____ DATA FOR THE TASK

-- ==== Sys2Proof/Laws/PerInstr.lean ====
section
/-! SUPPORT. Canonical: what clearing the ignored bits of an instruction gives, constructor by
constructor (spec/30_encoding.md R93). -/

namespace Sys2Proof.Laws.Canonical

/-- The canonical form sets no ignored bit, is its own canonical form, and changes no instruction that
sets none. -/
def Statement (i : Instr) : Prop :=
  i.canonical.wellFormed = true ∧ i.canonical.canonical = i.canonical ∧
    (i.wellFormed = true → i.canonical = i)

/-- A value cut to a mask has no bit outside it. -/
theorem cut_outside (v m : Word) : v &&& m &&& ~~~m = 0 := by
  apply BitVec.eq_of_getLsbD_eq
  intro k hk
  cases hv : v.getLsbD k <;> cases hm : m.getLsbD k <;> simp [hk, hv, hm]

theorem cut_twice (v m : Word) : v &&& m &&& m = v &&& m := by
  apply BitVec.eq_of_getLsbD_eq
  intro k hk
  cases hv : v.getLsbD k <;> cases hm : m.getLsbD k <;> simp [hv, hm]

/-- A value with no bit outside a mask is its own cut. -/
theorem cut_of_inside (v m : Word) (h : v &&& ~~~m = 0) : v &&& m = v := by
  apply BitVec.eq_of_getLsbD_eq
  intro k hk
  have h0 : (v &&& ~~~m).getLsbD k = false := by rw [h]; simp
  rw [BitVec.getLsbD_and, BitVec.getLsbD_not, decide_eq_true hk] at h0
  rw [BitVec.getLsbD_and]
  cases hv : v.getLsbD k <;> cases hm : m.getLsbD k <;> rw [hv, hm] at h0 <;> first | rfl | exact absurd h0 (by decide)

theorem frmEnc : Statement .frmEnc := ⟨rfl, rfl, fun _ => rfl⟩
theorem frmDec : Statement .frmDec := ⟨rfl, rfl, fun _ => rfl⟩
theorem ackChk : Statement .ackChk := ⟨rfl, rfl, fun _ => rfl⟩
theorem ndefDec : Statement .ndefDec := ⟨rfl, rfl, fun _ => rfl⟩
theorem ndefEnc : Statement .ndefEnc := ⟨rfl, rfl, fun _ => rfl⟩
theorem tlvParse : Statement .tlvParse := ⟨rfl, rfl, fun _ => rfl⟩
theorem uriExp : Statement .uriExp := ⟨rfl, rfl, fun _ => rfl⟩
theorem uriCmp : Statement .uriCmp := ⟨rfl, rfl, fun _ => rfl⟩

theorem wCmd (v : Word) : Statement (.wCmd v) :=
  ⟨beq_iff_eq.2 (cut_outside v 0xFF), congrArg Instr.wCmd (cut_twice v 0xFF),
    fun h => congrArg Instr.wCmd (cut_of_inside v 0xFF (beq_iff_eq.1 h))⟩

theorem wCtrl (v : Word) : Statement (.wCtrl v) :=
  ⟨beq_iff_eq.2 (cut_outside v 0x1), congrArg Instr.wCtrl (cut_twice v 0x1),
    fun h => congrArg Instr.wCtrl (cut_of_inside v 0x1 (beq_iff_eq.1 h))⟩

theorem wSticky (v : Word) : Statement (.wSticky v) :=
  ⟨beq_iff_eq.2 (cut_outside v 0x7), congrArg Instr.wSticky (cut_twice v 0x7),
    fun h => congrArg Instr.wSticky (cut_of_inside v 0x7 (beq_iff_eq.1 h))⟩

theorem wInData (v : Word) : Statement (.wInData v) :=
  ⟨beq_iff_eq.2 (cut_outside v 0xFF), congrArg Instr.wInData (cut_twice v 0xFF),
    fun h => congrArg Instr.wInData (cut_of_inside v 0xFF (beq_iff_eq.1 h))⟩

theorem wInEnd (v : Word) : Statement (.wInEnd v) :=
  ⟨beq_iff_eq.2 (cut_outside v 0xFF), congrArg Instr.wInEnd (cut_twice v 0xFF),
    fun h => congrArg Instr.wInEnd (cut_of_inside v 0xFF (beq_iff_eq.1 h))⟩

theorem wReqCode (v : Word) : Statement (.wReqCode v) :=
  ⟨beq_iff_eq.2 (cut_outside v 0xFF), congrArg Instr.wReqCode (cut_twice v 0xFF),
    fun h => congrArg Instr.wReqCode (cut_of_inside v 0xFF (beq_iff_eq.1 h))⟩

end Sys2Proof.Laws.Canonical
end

________
____ DATA FOR THE TASK

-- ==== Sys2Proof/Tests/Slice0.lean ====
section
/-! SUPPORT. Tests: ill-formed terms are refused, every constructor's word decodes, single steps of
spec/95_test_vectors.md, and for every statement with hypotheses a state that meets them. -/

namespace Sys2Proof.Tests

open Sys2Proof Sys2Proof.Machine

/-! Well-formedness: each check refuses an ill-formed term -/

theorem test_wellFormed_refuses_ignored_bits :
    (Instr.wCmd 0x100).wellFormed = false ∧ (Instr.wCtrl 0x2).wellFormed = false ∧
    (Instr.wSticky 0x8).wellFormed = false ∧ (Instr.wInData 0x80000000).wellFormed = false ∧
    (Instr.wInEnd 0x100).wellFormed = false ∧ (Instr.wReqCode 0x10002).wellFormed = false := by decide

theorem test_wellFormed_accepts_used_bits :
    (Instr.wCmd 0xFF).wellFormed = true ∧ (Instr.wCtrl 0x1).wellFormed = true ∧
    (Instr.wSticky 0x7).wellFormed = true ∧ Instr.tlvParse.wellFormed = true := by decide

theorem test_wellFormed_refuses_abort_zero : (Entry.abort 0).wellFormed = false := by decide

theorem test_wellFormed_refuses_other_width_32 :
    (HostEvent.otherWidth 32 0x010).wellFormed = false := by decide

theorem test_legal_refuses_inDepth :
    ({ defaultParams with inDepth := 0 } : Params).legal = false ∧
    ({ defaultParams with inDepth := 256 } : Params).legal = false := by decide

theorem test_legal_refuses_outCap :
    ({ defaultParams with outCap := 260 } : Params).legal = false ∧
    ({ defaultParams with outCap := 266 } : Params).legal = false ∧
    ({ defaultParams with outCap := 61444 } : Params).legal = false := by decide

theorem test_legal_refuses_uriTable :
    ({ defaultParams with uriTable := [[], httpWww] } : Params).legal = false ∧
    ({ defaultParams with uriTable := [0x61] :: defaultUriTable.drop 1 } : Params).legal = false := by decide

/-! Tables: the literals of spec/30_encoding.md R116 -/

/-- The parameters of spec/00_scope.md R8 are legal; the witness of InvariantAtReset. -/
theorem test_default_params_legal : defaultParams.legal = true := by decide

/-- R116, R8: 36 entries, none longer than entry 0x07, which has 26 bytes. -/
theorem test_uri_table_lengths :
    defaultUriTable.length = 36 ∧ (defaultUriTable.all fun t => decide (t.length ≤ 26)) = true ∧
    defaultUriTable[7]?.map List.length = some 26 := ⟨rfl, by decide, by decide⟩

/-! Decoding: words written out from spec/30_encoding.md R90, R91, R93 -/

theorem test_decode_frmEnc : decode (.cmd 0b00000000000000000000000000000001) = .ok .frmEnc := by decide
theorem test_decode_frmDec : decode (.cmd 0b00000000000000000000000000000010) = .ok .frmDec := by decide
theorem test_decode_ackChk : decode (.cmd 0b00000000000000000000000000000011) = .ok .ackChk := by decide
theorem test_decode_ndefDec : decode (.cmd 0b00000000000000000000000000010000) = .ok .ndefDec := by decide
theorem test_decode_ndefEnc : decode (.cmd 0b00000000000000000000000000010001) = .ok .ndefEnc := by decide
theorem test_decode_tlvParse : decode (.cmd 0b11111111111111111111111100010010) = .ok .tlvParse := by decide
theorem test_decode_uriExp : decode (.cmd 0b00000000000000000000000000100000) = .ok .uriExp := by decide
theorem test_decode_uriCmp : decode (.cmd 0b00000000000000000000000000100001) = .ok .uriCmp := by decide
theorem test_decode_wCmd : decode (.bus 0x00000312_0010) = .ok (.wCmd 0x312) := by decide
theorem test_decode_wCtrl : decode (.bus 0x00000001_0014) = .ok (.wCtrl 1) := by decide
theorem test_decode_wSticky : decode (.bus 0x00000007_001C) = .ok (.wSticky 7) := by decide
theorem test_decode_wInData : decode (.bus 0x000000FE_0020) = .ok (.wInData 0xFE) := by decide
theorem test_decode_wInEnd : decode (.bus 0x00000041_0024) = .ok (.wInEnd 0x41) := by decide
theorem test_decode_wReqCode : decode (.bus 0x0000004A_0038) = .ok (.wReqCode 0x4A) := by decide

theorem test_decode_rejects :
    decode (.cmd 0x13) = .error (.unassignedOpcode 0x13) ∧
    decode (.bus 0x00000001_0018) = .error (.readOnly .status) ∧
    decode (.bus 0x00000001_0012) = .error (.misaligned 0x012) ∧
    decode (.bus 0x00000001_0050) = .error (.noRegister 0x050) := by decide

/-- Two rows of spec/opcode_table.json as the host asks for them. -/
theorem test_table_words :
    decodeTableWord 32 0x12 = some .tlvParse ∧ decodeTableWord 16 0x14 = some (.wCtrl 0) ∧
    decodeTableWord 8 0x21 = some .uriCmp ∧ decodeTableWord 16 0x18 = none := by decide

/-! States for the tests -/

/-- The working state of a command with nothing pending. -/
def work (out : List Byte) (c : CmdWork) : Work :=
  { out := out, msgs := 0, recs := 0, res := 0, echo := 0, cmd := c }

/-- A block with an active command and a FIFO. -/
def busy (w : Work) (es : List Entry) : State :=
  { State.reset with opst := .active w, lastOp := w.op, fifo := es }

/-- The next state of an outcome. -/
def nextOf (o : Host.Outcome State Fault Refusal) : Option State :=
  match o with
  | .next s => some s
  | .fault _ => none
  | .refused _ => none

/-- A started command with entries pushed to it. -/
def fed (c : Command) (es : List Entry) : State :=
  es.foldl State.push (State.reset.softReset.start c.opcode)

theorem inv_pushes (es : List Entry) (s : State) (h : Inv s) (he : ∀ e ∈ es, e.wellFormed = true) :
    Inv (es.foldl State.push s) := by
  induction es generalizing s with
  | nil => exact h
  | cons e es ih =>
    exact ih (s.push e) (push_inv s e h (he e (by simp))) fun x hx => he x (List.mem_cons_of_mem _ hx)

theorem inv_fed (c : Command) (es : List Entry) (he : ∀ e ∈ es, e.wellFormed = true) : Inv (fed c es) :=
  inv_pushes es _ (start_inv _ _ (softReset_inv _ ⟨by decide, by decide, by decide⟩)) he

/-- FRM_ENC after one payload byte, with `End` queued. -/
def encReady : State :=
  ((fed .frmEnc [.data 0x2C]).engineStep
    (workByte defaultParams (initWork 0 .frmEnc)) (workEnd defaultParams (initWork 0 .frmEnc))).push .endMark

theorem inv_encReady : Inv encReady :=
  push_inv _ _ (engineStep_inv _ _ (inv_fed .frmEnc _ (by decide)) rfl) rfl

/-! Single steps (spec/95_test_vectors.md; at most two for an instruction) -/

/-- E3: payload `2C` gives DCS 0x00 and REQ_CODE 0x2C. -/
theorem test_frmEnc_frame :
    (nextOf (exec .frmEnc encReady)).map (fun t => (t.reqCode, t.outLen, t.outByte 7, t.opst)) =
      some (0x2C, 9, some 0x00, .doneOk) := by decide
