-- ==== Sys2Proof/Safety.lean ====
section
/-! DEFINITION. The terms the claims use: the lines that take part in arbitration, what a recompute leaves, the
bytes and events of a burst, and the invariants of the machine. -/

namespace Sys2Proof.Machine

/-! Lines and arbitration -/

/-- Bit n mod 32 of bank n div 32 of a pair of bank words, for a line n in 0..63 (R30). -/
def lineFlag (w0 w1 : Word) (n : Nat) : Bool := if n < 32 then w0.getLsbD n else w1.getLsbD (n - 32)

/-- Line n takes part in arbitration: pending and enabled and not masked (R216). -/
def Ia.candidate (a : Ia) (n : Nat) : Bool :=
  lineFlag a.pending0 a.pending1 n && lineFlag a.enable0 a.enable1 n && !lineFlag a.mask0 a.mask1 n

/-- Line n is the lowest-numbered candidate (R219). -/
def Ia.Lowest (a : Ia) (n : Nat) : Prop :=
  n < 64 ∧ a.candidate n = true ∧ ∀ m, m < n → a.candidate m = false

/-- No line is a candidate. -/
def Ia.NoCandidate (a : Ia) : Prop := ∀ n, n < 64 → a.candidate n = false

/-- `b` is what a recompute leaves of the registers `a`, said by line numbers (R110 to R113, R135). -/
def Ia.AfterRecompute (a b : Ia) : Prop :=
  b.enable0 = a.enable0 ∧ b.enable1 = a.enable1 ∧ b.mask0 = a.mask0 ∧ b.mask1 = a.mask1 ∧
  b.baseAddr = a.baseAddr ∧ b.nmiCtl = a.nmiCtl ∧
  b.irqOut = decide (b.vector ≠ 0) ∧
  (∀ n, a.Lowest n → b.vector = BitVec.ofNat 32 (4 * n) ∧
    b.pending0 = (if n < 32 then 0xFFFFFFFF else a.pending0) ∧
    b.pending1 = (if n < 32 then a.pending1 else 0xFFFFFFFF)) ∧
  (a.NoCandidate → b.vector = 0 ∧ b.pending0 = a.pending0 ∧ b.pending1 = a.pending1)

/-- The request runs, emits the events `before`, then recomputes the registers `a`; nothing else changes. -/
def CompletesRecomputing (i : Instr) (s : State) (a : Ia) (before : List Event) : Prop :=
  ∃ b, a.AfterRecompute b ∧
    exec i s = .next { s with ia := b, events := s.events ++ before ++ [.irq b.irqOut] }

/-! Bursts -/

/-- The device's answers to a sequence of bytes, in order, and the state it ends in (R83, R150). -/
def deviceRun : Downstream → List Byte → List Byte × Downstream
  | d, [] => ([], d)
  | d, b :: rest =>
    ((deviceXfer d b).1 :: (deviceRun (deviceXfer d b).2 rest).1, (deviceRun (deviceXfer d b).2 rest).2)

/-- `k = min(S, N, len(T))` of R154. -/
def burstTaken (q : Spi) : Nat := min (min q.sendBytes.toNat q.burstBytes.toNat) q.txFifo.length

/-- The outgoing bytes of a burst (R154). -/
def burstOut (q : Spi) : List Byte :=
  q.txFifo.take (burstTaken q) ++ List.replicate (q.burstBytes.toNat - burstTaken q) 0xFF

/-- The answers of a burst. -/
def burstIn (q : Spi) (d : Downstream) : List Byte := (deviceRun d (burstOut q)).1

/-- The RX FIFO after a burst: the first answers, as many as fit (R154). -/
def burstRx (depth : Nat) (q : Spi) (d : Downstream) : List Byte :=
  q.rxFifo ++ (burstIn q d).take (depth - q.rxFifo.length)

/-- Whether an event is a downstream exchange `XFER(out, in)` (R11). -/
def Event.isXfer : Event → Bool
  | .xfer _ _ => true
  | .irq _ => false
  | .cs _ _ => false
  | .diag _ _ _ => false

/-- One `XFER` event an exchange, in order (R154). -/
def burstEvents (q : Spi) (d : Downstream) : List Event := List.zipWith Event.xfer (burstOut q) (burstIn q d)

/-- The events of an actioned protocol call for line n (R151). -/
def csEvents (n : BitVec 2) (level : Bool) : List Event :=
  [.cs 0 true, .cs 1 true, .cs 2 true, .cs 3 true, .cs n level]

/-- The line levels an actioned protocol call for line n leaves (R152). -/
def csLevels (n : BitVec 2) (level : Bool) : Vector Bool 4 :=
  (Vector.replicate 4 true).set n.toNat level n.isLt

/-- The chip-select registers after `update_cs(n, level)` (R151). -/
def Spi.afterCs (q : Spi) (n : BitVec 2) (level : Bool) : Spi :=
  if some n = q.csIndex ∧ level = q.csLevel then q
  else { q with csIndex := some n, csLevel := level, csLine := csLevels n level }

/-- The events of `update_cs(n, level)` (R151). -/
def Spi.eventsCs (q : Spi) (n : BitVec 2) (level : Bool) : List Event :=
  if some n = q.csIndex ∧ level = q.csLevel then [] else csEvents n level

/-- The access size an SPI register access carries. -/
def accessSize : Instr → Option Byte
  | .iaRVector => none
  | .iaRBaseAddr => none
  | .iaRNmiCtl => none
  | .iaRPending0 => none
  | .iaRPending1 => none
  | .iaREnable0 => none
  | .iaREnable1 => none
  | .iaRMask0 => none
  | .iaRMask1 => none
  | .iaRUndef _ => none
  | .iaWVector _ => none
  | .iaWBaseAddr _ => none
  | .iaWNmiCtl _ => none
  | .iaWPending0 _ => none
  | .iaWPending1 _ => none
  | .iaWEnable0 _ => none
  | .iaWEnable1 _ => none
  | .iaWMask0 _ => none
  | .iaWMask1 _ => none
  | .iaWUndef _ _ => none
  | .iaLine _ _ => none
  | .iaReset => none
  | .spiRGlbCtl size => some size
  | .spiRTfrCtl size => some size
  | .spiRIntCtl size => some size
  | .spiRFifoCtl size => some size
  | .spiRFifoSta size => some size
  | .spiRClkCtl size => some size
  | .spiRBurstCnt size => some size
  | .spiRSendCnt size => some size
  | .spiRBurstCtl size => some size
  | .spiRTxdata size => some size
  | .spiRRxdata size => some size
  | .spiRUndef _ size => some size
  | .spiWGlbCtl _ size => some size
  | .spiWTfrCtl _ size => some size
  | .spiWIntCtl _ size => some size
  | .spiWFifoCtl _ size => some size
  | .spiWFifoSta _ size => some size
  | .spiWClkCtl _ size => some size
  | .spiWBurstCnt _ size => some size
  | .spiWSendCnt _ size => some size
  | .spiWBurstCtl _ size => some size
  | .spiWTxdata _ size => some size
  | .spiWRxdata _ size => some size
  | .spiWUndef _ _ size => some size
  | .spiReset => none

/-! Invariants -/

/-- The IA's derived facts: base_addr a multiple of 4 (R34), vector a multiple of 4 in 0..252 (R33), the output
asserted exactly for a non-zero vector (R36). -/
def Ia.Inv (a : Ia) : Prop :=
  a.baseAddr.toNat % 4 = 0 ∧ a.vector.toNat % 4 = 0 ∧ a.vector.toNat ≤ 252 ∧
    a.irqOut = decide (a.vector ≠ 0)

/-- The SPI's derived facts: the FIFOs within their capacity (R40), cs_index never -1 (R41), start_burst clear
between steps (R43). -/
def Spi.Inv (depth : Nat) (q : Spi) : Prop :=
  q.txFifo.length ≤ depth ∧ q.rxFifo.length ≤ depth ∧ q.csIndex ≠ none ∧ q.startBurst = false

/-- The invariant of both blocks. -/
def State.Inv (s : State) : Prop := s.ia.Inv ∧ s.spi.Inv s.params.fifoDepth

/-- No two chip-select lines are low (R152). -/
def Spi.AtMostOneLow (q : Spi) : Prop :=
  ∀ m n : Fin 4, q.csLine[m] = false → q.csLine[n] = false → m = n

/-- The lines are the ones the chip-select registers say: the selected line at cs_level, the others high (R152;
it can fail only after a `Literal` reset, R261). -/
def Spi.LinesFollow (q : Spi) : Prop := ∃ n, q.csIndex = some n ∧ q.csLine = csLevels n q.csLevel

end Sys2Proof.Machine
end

________

• TASK ITEM
Once you reach the line with "n < 64 ∧ a.candidate" in the data above, copy it and every line after it exactly, up to and including the line with "(R83, R150). -/".

• RESULT OF THE TASK
  n < 64 ∧ a.candidate n = true ∧ ∀ m, m < n → a.candidate m = false

/-- No line is a candidate. -/
def Ia.NoCandidate (a : Ia) : Prop := ∀ n, n < 64 → a.candidate n = false

/-- `b` is what a recompute leaves of the registers `a`, said by line numbers (R110 to R113, R135). -/
def Ia.AfterRecompute (a b : Ia) : Prop :=
  b.enable0 = a.enable0 ∧ b.enable1 = a.enable1 ∧ b.mask0 = a.mask0 ∧ b.mask1 = a.mask1 ∧
  b.baseAddr = a.baseAddr ∧ b.nmiCtl = a.nmiCtl ∧
  b.irqOut = decide (b.vector ≠ 0) ∧
  (∀ n, a.Lowest n → b.vector = BitVec.ofNat 32 (4 * n) ∧
    b.pending0 = (if n < 32 then 0xFFFFFFFF else a.pending0) ∧
    b.pending1 = (if n < 32 then a.pending1 else 0xFFFFFFFF)) ∧
  (a.NoCandidate → b.vector = 0 ∧ b.pending0 = a.pending0 ∧ b.pending1 = a.pending1)

/-- The request runs, emits the events `before`, then recomputes the registers `a`; nothing else changes. -/
def CompletesRecomputing (i : Instr) (s : State) (a : Ia) (before : List Event) : Prop :=
  ∃ b, a.AfterRecompute b ∧
    exec i s = .next { s with ia := b, events := s.events ++ before ++ [.irq b.irqOut] }

/-! Bursts -/

/-- The device's answers to a sequence of bytes, in order, and the state it ends in (R83, R150). -/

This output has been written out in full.